La Cienega
Guy Williams has negotiated a smooth transit into the late ‘80s with work that adds subtle pleasures to the big-scale immediacy of vivid color and three-dimensional block letters. The subtleties are contained in the stop-and-start rhythms of a scribble pattern that disports itself on pieced and layered rectangular sheets of paper all painted a single hue. Here and there, the scribbles--differently styled in each piece--become magnified versions of themselves or segue from seamless, all-over patterning to subtle discontinuities.

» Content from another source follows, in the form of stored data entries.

/-- V-ALU-2 -/
theorem test_LD_IMM_VF :
    ran (start 0x6F99 (fun s => s.setV 15 0x01)) (fun t => t.getV 15) =
      some 0x99 := by decide +kernel

/-- V-ALU-4 -/
theorem test_ADD_IMM :
    ran (start 0x71FF (fun s => (s.setV 1 0x01).setV 15 0x77)) (fun t => (t.getV 1, t.getV 15)) =
      some (0x00, 0x77) := by decide +kernel

/-- V-ALU-5 -/
theorem test_LD_REG :
    ran (start 0x8120 (fun s => (s.setV 1 0x11).setV 2 0x22)) (fun t => (t.getV 1, t.getV 2)) =
      some (0x22, 0x22) := by decide +kernel

/-- V-ALU-6 -/
theorem test_OR :
    ran (start 0x8121 (fun s => ((s.setV 1 0xF0).setV 2 0x0F).setV 15 0x55)) (fun t => (t.getV 1, t.getV 15)) =
      some (0xFF, 0x55) := by decide +kernel

/-- V-ALU-42 -/
theorem test_OR_VF :
    ran (start 0x8F11 (fun s => (s.setV 15 0x0F).setV 1 0xF0)) (fun t => t.getV 15) =
      some 0xFF := by decide +kernel

/-- V-ALU-7 -/
theorem test_AND :
    ran (start 0x8122 (fun s => (s.setV 1 0xF0).setV 2 0x3C)) (fun t => t.getV 1) =
      some 0x30 := by decide +kernel

/-- V-ALU-8 -/
theorem test_XOR :
    ran (start 0x8123 (fun s => (s.setV 1 0xF0).setV 2 0x3C)) (fun t => t.getV 1) =
      some 0xCC := by decide +kernel

/-- V-ALU-9 -/
theorem test_ADD_REG :
    ran (start 0x8124 (fun s => (s.setV 1 0xFF).setV 2 0x01)) (fun t => (t.getV 1, t.getV 15)) =
      some (0x00, 1) := by decide +kernel

/-- V-ALU-30 -/
theorem test_ADD_REG_VF :
    ran (start 0x8F14 (fun s => (s.setV 15 0x80).setV 1 0x90)) (fun t => t.getV 15) =
      some 0x10 := by decide +kernel

/-- V-ALU-14: equal operands -/
theorem test_SUB :
    ran (start 0x8125 (fun s => (s.setV 1 0x07).setV 2 0x07)) (fun t => (t.getV 1, t.getV 15)) =
      some (0x00, 0) := by decide +kernel

/-- V-ALU-33 -/
theorem test_SUB_VF :
    ran (start 0x8F15 (fun s => (s.setV 15 0x05).setV 1 0x03)) (fun t => t.getV 15) =
      some 0xFE := by decide +kernel

/-- V-ALU-22: V2 is not read -/
theorem test_SHR :
    ran (start 0x8126 (fun s => s.setV 1 0x81)) (fun t => (t.getV 1, t.getV 15)) =
      some (0x40, 1) := by decide +kernel

/-- V-ALU-36 -/
theorem test_SHR_VF :
    ran (start 0x8F16 (fun s => s.setV 15 0x03)) (fun t => t.getV 15) =
      some 0 := by decide +kernel

/-- V-ALU-19: equal operands -/
theorem test_SUBN :
    ran (start 0x8127 (fun s => (s.setV 1 0x07).setV 2 0x07)) (fun t => (t.getV 1, t.getV 15)) =
      some (0x00, 1) := by decide +kernel

/-- V-ALU-38 -/
theorem test_SUBN_VF :
    ran (start 0x81F7 (fun s => (s.setV 1 0x05).setV 15 0x09)) (fun t => (t.getV 1, t.getV 15)) =
      some (0xFC, 1) := by decide +kernel

/-- V-ALU-20 -/
theorem test_SHL :
    ran (start 0x812E (fun s => s.setV 1 0x81)) (fun t => (t.getV 1, t.getV 15)) =
      some (0x02, 1) := by decide +kernel

/-- V-ALU-40 -/
theorem test_SHL_VF :
    ran (start 0x8F1E (fun s => s.setV 15 0x81)) (fun t => t.getV 15) =
      some 0x02 := by decide +kernel

/-- V-ALU-23 -/
theorem test_RND :
    ran (start 0xC30F (fun s => { s with rndIn := [0xAB] })) (fun t => t.getV 3) =
      some 0x0B := by decide +kernel

/-- V-IDX-1 -/
theorem test_LD_I :
    ran (start 0xA123 (fun s => s)) (fun t => t.i) =
      some 0x123 := by decide +kernel

/-- V-IDX-3 -/
theorem test_ADD_I_VX :
    ran (start 0xF21E (fun s => (s.setI 0xFF0).setV 2 0x20)) (fun t => (t.i, t.getV 15, t.events)) =
      some (0x010, 0, [.addrOutOfRange 0x1010]) := by decide +kernel

/-- V-IDX-4 -/
theorem test_ADD_I_VX_clamp :
    ran (startClamp 0xF21E (fun s => (s.setI 0xFF0).setV 2 0x20)) (fun t => (t.i, t.events)) =
      some (0xFFF, [.addrOutOfRange 0x1010]) := by decide +kernel

/-- V-IDX-5 -/
theorem test_LD_F_VX :
    ran (start 0xF229 (fun s => s.setV 2 0x07)) (fun t => t.i) =
      some 0x073 := by decide +kernel

/-- V-IDX-6b -/
theorem test_LD_F_VX_unmasked :
    ran (start 0xF229 (fun s => s.setV 2 0xFF)) (fun t => t.i) =
      some 0x54B := by decide +kernel

/-- V-IDX-11 -/
theorem test_LD_B_VX :
    ran (start 0xF033 (fun s => (s.setI 0xFFE).setV 0 128)) (fun t => (t.readByte 0xFFE, t.readByte 0xFFF, t.readByte 0x000, t.events)) =
      some (1, 2, 8, [.addrOutOfRange 0x1000]) := by decide +kernel

/-- V-IDX-13 -/
theorem test_LD_B_VX_clamp :
    ran (startClamp 0xF033 (fun s => (s.setI 0xFFE).setV 0 128)) (fun t => (t.readByte 0xFFE, t.readByte 0xFFF)) =
      some (1, 8) := by decide +kernel

/-- V-IDX-14 -/
theorem test_LD_MEM_VX :
    ran (start 0xF155 (fun s => ((s.setI 0x400).setV 0 0xFF).setV 1 0x81)) (fun t => (t.readByte 0x400, t.readByte 0x401, t.readByte 0x402, t.i)) =
      some (0xFF, 0x81, 0, 0x400) := by decide +kernel

/-- V-IDX-17 -/
theorem test_LD_MEM_VX_clamp :
    ran (startClamp 0xF355 (fun s => ((((s.setI 0xFFE).setV 0 1).setV 1 2).setV 2 3).setV 3 4)) (fun t => (t.readByte 0xFFE, t.readByte 0xFFF, t.readByte 0x000)) =
      some (1, 4, 0) := by decide +kernel

/-- V-IDX-18 -/
theorem test_LD_VX_MEM :
    ran (start 0xF265 (fun s => (s.setI 0x300).storeBytes 0x300 [2, 5, 1])) (fun t => (t.getV 0, t.getV 1, t.getV 2, t.getV 3, t.i)) =
      some (2, 5, 1, 0, 0x300) := by decide +kernel

/-- V-IDX-20 -/
theorem test_LD_VX_MEM_wraps :
    ran (start 0xF165 (fun s => ((s.setI 0xFFF).writeByte 0xFFF 0x11).writeByte 0x000 0x22)) (fun t => (t.getV 0, t.getV 1, t.events)) =
      some (0x11, 0x22, [.addrOutOfRange 0x1000]) := by decide +kernel

/-- V-TMR-1 -/
theorem test_LD_VX_DT :
    ran (start 0xF507 (fun s => s.setDT 0x3C)) (fun t => (t.getV 5, t.dt)) =
      some (0x3C, 0x3C) := by decide +kernel

/-- V-TMR-2 -/
theorem test_LD_DT_VX :
    ran (start 0xF515 (fun s => s.setV 5 0x10)) (fun t => t.dt) =
      some 0x10 := by decide +kernel

/-- V-TMR-3 -/
theorem test_LD_ST_VX :
    ran (start 0xF518 (fun s => s.setV 5 0x01)) (fun t => (t.st, t.soundActive)) =
      some (1, true) := by decide +kernel

/-- V-TMR-6 -/
theorem test_LD_VX_K :
    ran (start 0xF30A (fun s => (s.setPC 0x220).setKeys (keys [4, 9]))) (fun t => (t.getV 3, t.pc)) =
      some (0x04, 0x222) := by decide +kernel

/-- V-TMR-8 -/
theorem test_LD_VX_K_rewinds :
    ran (start 0xF30A (fun s => s.setPC 0xFFE)) (fun t => (t.pc, t.events)) =
      some (0xFFE, [.addrOutOfRange 0x1000, .addrOutOfRange (-2)]) := by decide +kernel

/-- V-DSP-1 -/
theorem test_CLS :
    ran (start 0x00E0 (fun s => ((s.setPixel 0 0 true).setPixel 10 10 true).setPixel 31 63 true)) (fun t => pixels [(0, 0), (10, 10), (31, 63)] t) =
      some [false, false, false] := by decide +kernel

/-- V-DSP-4: clipped at both edges -/
theorem test_DRW :
    ran (start 0xD014 (fun s => (((s.setI 0x300).setV 0 60).setV 1 30).storeBytes 0x300 [0xFF, 0xFF, 0xFF, 0xFF])) (fun t => (pixels [(30, 59), (30, 60), (31, 63), (30, 0), (0, 60), (0, 0)] t, t.getV 15)) =
      some ([false, true, true, false, false, false], 0) := by decide +kernel

/-- V-DSP-10 -/
theorem test_DRW_collides :
    ran (start 0xD011 (fun s => ((s.setI 0x300).setPixel 0 0 true).writeByte 0x300 0xC0)) (fun t => (pixels [(0, 0), (0, 1), (0, 2)] t, t.getV 15)) =
      some ([false, true, false], 1) := by decide +kernel

/-! ### The host's operations -/

/-- V-RST-1, with the default FONT -/
theorem test_RESET : (did (.ldImm 1 2) State.reset).resetOp = State.reset ∧ State.reset.readByte 0x050 = 0xF0 ∧
    State.reset.readByte 0x09F = 0x80 ∧ State.reset.readByte 0x0A0 = 0 := by decide +kernel

/-- V-RST-2, V-RST-5 -/
theorem test_LOAD : (State.reset.load [0x12, 0x00]).1 = .ok ∧ (State.reset.load [0x12, 0x00]).2.fetchWord = 0x1200 ∧
    State.reset.load [] = (.sourceEmpty, State.reset) := by decide +kernel

/-- V-RST-6 -/
theorem test_STEP_after_failed_LOAD :
    Session.perform (.step 0) (.failed State.reset) = .refused (.notAdmitted .failed .step) := rfl

/-- V-TMR-11 -/
theorem test_TICK : (State.reset.setST 2).tick.st = 1 ∧ (State.reset.setST 2).tick.dt = 0 := by decide +kernel

theorem test_core_step : Sys2Proof.core.step = step := rfl

/-! ### Witnesses: concrete states and operands that meet the hypotheses of each statement, clause by clause -/

theorem witness_DecodeOfEncodeIsTheInstruction :
    (Instr.drw 1 2 15).wellFormed = true ∧ (Instr.drw 1 2 0).wellFormed = true := by decide +kernel

theorem witness_EncodeOfDecodeIsTheWord :
    decode 0x6A42 = .instr (.ldImm 10 0x42) ∧ encode (.ldImm 10 0x42) = 0x6A42 ∧
    decode 0x8126 = .instr (.shr 1) ∧ encode (.shr 1) = 0x8126 &&& 0xFF0F := by decide +kernel

theorem witness_NoTwoTableRowsOverlap :
    (⟨7, 0x5000, 0xF00F⟩ : OpcodeRow) ∈ opcodeTable ∧ (⟨7, 0x5000, 0xF00F⟩ : OpcodeRow).selects 0x5120 = true := by decide +kernel

theorem witness_UnassignedWordsAreThoseOfTheTable :
    decode 0x0000 = .nop 0x0000 ∧ (fieldOp 0x0000 = 0x0 ∧ (0x0000 : Word) ≠ 0x00E0) ∧ decode 0x501F = .nop 0x501F ∧
    decode 0x800F = .nop 0x800F ∧ decode 0x8008 = .nop 0x8008 ∧ decode 0x9001 = .nop 0x9001 ∧
    decode 0xE09F = .nop 0xE09F ∧ decode 0xF066 = .nop 0xF066 := by decide +kernel

theorem witness_StepRunsTheDecodedInstruction :
    decode (start 0x6A42 id).fetchWord = .instr (.ldImm 10 0x42) := by decide +kernel

/-- The clauses of AddrResult, which this and the statements on skips, jumps, I and Fx0A use, at the ends of the range. -/
theorem witness_FetchReadsTheWordAndAdvancesPC :
    (inRange 0xFFF ∧ (State.reset.norm 0xFFF).toNat = 0xFFF) ∧ (¬ inRange 0x1000 ∧ (State.reset.norm 0x1000).toNat = 0) ∧
    (startClamp 0 id).norm 0x1000 = 0xFFF ∧ ¬ inRange (-1) ∧ (startClamp 0 id).norm (-1) = 0 ∧ State.reset.norm (-1) = 0xFFF := by decide +kernel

Color and the “signature” of the jumping line create the distinctive feel of each piece. A hefty, sculptural letter H looms out of “Dante and the Lobster,” a mass of loopy hot pink tangles on a black ground. “Watt’s Knot,” is cerebral pale yellow blitzed with a spacious thin red scrawl and tidy rows of three-dimensional T’s. In “Pensum,” the gold-on-black markings look rather like calligraphy and the colony of projecting E’s sitting on vertical strips of the patterned paper are vaguely reminiscent of the ornamental border treatment of Chinese scroll paintings. The type of sober decorativeness underlining all this is in keeping with Williams’ long-term fascination with the aphoristic qualities of elegant line. (Kiyo Higashi Gallery, 8332 Melrose Ave., to Dec. 31.)